START SUPPLIED ENTRIES
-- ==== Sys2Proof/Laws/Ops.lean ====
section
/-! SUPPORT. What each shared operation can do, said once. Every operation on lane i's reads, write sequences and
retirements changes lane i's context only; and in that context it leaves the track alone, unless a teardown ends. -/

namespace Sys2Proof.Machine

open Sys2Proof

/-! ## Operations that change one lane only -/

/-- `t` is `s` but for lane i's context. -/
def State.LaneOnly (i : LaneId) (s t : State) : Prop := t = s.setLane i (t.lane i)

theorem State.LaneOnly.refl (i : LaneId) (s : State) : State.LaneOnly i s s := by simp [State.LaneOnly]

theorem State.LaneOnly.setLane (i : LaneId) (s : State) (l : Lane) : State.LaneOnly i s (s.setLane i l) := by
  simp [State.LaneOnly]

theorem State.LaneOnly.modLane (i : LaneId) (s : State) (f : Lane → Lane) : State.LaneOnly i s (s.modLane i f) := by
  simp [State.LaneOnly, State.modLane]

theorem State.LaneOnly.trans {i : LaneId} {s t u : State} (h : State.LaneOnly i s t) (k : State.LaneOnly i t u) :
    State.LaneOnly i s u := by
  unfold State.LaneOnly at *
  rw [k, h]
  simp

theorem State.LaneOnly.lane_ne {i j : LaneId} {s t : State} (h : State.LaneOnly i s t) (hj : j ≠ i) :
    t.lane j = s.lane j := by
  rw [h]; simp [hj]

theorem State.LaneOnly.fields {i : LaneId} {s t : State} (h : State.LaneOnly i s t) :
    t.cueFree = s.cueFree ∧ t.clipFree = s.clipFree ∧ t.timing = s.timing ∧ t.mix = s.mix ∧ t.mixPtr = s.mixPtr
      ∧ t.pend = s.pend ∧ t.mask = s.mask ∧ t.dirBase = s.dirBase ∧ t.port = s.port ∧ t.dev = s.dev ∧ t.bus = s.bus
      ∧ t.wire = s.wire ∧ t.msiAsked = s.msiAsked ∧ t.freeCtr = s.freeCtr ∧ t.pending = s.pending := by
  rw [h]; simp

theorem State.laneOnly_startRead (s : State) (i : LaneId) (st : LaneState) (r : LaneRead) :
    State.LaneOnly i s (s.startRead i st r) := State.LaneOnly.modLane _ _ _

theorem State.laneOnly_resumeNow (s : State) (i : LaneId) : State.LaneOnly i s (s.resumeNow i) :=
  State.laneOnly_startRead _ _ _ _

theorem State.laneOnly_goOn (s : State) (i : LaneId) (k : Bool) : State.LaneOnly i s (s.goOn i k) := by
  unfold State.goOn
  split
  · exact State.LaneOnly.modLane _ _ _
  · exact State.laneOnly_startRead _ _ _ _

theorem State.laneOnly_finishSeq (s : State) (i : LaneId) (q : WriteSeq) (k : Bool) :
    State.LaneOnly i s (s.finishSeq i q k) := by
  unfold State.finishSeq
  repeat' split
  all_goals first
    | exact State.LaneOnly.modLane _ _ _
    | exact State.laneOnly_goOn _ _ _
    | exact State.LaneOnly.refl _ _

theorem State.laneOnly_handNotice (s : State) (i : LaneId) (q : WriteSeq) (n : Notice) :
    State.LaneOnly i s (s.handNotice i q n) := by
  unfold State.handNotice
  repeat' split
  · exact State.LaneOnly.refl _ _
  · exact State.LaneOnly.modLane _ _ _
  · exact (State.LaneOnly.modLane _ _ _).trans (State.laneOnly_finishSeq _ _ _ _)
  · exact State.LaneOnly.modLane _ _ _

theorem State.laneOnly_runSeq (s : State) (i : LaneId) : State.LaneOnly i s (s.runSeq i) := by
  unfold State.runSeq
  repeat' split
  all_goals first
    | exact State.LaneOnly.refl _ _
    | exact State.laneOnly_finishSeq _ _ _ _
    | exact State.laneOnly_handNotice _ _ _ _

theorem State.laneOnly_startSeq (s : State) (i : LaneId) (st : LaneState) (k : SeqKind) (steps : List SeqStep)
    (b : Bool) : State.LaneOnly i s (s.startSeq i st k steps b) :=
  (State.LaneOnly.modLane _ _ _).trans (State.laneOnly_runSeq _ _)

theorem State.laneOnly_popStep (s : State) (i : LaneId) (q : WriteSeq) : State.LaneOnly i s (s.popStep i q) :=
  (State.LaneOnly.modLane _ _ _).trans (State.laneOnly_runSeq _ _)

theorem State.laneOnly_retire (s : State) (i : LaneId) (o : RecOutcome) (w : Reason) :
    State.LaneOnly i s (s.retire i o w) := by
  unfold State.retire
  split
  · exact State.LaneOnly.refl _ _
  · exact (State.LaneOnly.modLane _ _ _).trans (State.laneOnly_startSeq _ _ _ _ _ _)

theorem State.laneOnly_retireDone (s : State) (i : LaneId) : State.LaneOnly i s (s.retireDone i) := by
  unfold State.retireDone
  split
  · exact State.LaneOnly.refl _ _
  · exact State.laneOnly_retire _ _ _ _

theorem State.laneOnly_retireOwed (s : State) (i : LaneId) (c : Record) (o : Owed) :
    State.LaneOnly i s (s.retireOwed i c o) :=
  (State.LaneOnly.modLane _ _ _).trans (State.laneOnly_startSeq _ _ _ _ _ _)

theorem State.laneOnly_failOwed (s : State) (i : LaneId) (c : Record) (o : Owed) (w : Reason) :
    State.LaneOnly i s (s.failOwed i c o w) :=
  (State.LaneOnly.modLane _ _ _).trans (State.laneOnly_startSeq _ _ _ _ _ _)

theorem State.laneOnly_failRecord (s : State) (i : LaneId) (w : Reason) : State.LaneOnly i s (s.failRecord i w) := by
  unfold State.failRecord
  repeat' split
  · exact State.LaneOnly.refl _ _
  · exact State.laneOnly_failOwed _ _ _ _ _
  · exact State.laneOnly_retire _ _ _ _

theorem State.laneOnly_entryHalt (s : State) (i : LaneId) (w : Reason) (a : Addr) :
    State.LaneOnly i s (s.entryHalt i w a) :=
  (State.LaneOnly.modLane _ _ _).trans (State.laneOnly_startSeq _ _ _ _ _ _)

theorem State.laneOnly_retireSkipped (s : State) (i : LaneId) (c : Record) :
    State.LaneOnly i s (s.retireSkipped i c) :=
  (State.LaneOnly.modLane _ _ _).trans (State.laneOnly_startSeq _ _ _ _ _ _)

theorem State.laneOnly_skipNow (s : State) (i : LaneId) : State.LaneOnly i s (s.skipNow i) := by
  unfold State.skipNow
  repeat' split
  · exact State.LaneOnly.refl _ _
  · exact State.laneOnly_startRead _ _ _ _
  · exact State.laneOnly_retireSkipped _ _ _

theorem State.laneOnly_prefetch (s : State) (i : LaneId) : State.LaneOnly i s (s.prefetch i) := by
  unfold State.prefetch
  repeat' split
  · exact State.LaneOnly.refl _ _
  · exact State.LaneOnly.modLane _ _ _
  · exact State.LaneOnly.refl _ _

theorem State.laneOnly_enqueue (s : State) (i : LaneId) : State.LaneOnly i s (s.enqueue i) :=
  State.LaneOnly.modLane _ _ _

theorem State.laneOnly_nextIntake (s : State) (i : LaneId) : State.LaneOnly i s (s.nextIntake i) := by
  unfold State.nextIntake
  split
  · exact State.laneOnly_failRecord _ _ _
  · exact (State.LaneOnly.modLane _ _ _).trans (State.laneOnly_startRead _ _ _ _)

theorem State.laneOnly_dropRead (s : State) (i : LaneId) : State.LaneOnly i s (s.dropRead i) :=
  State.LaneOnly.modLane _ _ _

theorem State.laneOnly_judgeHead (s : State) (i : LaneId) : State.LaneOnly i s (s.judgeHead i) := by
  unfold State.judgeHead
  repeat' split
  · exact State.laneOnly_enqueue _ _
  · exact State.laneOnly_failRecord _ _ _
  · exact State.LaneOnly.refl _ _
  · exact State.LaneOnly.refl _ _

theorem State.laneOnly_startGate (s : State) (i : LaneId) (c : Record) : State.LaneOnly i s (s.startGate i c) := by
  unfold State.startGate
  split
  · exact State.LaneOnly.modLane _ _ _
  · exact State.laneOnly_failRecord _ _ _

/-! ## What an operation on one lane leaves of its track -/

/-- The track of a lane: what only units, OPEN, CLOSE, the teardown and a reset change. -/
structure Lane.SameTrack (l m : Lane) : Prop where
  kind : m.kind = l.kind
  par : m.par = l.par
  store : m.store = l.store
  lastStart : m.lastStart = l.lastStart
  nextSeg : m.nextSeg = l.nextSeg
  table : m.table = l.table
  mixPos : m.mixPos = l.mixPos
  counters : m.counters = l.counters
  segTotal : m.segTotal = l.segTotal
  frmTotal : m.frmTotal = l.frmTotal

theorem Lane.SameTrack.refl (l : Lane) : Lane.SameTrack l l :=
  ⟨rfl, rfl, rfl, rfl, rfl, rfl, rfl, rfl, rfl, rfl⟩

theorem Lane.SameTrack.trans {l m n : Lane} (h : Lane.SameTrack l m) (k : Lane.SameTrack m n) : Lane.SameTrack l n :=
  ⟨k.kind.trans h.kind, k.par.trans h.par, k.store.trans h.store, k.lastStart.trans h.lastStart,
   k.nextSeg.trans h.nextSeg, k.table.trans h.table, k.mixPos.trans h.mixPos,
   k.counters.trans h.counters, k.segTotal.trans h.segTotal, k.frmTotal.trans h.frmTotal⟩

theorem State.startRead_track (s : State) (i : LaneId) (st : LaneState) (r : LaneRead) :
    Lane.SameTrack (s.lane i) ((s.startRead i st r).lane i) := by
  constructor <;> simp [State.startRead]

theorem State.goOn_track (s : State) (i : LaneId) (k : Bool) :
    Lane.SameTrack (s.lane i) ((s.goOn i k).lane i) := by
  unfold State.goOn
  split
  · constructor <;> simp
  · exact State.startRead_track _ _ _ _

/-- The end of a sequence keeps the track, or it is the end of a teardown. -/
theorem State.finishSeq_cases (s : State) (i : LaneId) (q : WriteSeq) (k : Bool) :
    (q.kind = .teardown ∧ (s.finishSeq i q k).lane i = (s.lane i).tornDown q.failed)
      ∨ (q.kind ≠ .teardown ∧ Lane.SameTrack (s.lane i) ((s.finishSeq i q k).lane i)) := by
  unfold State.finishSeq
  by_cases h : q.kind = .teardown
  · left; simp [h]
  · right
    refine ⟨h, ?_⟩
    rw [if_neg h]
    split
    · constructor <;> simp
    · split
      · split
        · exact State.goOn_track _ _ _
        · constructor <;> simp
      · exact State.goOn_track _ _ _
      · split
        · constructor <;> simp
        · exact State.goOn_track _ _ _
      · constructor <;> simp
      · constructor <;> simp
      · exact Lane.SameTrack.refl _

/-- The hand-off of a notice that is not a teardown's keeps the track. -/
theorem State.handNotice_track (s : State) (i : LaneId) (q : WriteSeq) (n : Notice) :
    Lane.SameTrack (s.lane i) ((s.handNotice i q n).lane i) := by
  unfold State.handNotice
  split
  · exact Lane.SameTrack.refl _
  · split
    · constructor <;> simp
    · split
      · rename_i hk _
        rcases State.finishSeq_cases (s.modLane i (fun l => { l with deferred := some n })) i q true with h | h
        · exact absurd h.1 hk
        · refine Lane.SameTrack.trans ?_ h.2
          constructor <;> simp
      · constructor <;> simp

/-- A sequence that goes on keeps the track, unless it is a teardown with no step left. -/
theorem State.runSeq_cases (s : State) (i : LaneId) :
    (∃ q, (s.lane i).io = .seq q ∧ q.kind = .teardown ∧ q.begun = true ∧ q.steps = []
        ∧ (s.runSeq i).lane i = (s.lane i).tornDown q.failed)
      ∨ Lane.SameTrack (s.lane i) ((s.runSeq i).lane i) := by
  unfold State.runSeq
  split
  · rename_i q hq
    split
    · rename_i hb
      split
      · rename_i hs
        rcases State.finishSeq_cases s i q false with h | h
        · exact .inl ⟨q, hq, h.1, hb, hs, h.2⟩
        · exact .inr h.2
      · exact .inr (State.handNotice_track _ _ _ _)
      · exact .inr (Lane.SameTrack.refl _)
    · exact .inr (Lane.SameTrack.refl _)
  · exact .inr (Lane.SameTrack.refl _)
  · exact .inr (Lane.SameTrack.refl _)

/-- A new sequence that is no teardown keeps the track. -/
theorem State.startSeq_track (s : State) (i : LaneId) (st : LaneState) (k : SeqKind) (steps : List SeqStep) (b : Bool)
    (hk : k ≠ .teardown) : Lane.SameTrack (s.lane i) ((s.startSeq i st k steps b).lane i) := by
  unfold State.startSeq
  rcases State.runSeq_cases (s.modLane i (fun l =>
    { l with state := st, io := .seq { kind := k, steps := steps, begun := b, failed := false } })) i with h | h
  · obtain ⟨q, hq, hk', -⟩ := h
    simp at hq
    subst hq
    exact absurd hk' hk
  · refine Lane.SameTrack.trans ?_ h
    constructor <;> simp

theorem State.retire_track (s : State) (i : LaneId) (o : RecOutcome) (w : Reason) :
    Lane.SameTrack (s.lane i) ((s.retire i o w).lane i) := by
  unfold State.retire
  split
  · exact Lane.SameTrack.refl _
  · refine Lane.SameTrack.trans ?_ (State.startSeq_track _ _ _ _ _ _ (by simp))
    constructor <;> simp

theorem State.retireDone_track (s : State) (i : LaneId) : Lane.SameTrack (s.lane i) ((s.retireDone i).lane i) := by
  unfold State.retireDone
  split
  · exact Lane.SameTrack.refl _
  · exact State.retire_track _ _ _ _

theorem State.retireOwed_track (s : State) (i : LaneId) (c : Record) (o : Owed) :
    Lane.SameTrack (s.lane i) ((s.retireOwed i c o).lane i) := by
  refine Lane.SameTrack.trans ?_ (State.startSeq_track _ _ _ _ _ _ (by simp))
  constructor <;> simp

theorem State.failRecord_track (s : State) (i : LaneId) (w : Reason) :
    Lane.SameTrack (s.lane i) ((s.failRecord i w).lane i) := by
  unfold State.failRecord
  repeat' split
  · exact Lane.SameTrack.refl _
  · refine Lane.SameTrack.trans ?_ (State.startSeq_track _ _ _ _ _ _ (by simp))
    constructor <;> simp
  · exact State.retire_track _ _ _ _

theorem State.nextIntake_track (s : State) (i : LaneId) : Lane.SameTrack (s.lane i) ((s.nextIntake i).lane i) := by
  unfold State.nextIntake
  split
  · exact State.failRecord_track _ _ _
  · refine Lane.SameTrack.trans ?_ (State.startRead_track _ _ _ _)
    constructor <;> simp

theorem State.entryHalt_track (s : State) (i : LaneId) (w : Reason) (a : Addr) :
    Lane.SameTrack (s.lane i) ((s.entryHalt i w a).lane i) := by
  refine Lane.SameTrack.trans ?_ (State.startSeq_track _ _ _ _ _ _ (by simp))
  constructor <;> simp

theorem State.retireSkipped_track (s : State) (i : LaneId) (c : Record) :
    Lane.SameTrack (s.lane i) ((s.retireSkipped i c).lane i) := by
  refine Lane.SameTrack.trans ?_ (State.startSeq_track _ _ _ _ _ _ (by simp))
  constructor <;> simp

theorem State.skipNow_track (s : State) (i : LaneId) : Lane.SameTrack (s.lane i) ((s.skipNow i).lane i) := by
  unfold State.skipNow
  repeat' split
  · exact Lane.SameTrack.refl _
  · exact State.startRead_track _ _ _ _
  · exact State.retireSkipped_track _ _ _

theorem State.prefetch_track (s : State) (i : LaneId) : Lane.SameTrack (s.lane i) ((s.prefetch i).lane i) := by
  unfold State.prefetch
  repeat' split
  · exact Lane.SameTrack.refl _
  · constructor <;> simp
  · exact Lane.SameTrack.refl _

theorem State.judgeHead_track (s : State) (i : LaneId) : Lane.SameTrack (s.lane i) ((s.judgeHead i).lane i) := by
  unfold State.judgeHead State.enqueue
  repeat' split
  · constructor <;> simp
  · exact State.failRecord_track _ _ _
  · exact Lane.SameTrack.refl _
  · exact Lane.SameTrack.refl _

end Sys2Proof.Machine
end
END SUPPLIED ENTRIES
WHAT TO WORK ON
Note every line of the entries in which "context" appears, and copy it down.

RESPONSE TO THIS TASK
retirements changes lane i's context only; and in that context it leaves the track alone, unless a teardown ends. -/
/-- `t` is `s` but for lane i's context. -/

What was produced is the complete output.